* [Aim of the exercise] Below are the records. Transcribe them exactly.

*** Provided entries ***

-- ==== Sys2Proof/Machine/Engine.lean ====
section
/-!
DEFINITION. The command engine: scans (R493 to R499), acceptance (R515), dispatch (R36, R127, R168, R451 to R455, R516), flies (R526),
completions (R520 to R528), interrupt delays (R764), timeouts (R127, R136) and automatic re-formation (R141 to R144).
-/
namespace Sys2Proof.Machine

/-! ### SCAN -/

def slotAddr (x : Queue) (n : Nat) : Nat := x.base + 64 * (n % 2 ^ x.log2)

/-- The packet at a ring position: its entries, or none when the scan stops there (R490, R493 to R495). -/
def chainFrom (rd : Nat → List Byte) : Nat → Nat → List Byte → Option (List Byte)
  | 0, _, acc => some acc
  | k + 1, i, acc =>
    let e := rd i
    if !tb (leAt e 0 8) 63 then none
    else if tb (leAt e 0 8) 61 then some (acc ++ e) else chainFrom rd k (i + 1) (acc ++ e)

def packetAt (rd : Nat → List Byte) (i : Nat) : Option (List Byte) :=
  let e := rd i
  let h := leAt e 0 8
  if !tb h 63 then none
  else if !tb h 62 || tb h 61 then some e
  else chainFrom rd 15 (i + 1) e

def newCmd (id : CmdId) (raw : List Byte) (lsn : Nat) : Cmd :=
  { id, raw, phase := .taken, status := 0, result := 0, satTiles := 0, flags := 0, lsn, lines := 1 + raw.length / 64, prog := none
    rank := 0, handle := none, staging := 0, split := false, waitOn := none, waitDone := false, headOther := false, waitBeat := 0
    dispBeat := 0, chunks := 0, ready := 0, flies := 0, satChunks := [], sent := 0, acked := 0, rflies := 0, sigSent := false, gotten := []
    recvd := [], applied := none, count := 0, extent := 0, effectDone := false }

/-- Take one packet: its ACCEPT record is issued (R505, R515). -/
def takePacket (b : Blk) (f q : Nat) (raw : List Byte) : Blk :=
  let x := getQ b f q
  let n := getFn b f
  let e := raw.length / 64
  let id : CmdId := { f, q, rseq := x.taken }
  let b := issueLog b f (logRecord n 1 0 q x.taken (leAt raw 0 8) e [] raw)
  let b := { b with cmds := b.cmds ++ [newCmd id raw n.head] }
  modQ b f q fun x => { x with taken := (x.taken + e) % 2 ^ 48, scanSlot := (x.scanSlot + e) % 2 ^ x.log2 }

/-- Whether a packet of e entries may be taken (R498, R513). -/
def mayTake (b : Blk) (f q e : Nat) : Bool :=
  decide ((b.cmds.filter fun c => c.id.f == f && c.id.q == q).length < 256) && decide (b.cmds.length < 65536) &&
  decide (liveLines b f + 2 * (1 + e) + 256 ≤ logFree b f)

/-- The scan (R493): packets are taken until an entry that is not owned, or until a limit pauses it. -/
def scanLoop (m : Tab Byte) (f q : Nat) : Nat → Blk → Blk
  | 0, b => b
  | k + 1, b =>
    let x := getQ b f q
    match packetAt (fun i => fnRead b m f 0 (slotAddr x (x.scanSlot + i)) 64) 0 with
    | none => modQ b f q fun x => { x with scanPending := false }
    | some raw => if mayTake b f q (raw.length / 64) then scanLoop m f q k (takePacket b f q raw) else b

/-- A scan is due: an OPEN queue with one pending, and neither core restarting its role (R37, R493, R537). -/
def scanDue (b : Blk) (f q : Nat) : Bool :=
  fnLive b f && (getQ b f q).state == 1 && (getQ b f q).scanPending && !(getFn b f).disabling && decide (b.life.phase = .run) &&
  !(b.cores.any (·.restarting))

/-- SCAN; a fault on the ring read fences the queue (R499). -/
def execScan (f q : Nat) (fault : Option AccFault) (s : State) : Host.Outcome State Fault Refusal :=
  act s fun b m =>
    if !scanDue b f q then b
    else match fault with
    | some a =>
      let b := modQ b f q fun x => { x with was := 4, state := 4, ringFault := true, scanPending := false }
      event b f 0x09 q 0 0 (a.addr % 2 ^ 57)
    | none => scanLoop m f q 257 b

*** End of Provided entries ***

* [Completed task]
-- ==== Sys2Proof/Machine/Engine.lean ====
section
/-!
DEFINITION. The command engine: scans (R493 to R499), acceptance (R515), dispatch (R36, R127, R168, R451 to R455, R516), flies (R526),
completions (R520 to R528), interrupt delays (R764), timeouts (R127, R136) and automatic re-formation (R141 to R144).
-/
namespace Sys2Proof.Machine

/-! ### SCAN -/

def slotAddr (x : Queue) (n : Nat) : Nat := x.base + 64 * (n % 2 ^ x.log2)

/-- The packet at a ring position: its entries, or none when the scan stops there (R490, R493 to R495). -/
def chainFrom (rd : Nat → List Byte) : Nat → Nat → List Byte → Option (List Byte)
  | 0, _, acc => some acc
  | k + 1, i, acc =>
    let e := rd i
    if !tb (leAt e 0 8) 63 then none
    else if tb (leAt e 0 8) 61 then some (acc ++ e) else chainFrom rd k (i + 1) (acc ++ e)

def packetAt (rd : Nat → List Byte) (i : Nat) : Option (List Byte) :=
  let e := rd i
  let h := leAt e 0 8
  if !tb h 63 then none
  else if !tb h 62 || tb h 61 then some e
  else chainFrom rd 15 (i + 1) e

def newCmd (id : CmdId) (raw : List Byte) (lsn : Nat) : Cmd :=
  { id, raw, phase := .taken, status := 0, result := 0, satTiles := 0, flags := 0, lsn, lines := 1 + raw.length / 64, prog := none
    rank := 0, handle := none, staging := 0, split := false, waitOn := none, waitDone := false, headOther := false, waitBeat := 0
    dispBeat := 0, chunks := 0, ready := 0, flies := 0, satChunks := [], sent := 0, acked := 0, rflies := 0, sigSent := false, gotten := []
    recvd := [], applied := none, count := 0, extent := 0, effectDone := false }

/-- Take one packet: its ACCEPT record is issued (R505, R515). -/
def takePacket (b : Blk) (f q : Nat) (raw : List Byte) : Blk :=
  let x := getQ b f q
  let n := getFn b f
  let e := raw.length / 64
  let id : CmdId := { f, q, rseq := x.taken }
  let b := issueLog b f (logRecord n 1 0 q x.taken (leAt raw 0 8) e [] raw)
  let b := { b with cmds := b.cmds ++ [newCmd id raw n.head] }
  modQ b f q fun x => { x with taken := (x.taken + e) % 2 ^ 48, scanSlot := (x.scanSlot + e) % 2 ^ x.log2 }

/-- Whether a packet of e entries may be taken (R498, R513). -/
def mayTake (b : Blk) (f q e : Nat) : Bool :=
  decide ((b.cmds.filter fun c => c.id.f == f && c.id.q == q).length < 256) && decide (b.cmds.length < 65536) &&
  decide (liveLines b f + 2 * (1 + e) + 256 ≤ logFree b f)

/-- The scan (R493): packets are taken until an entry that is not owned, or until a limit pauses it. -/
def scanLoop (m : Tab Byte) (f q : Nat) : Nat → Blk → Blk
  | 0, b => b
  | k + 1, b =>
    let x := getQ b f q
    match packetAt (fun i => fnRead b m f 0 (slotAddr x (x.scanSlot + i)) 64) 0 with
    | none => modQ b f q fun x => { x with scanPending := false }
    | some raw => if mayTake b f q (raw.length / 64) then scanLoop m f q k (takePacket b f q raw) else b

/-- A scan is due: an OPEN queue with one pending, and neither core restarting its role (R37, R493, R537). -/
def scanDue (b : Blk) (f q : Nat) : Bool :=
  fnLive b f && (getQ b f q).state == 1 && (getQ b f q).scanPending && !(getFn b f).disabling && decide (b.life.phase = .run) &&
  !(b.cores.any (·.restarting))

/-- SCAN; a fault on the ring read fences the queue (R499). -/
def execScan (f q : Nat) (fault : Option AccFault) (s : State) : Host.Outcome State Fault Refusal :=
  act s fun b m =>
    if !scanDue b f q then b
    else match fault with
    | some a =>
      let b := modQ b f q fun x => { x with was := 4, state := 4, ringFault := true, scanPending := false }
      event b f 0x09 q 0 0 (a.addr % 2 ^ 57)
    | none => scanLoop m f q 257 b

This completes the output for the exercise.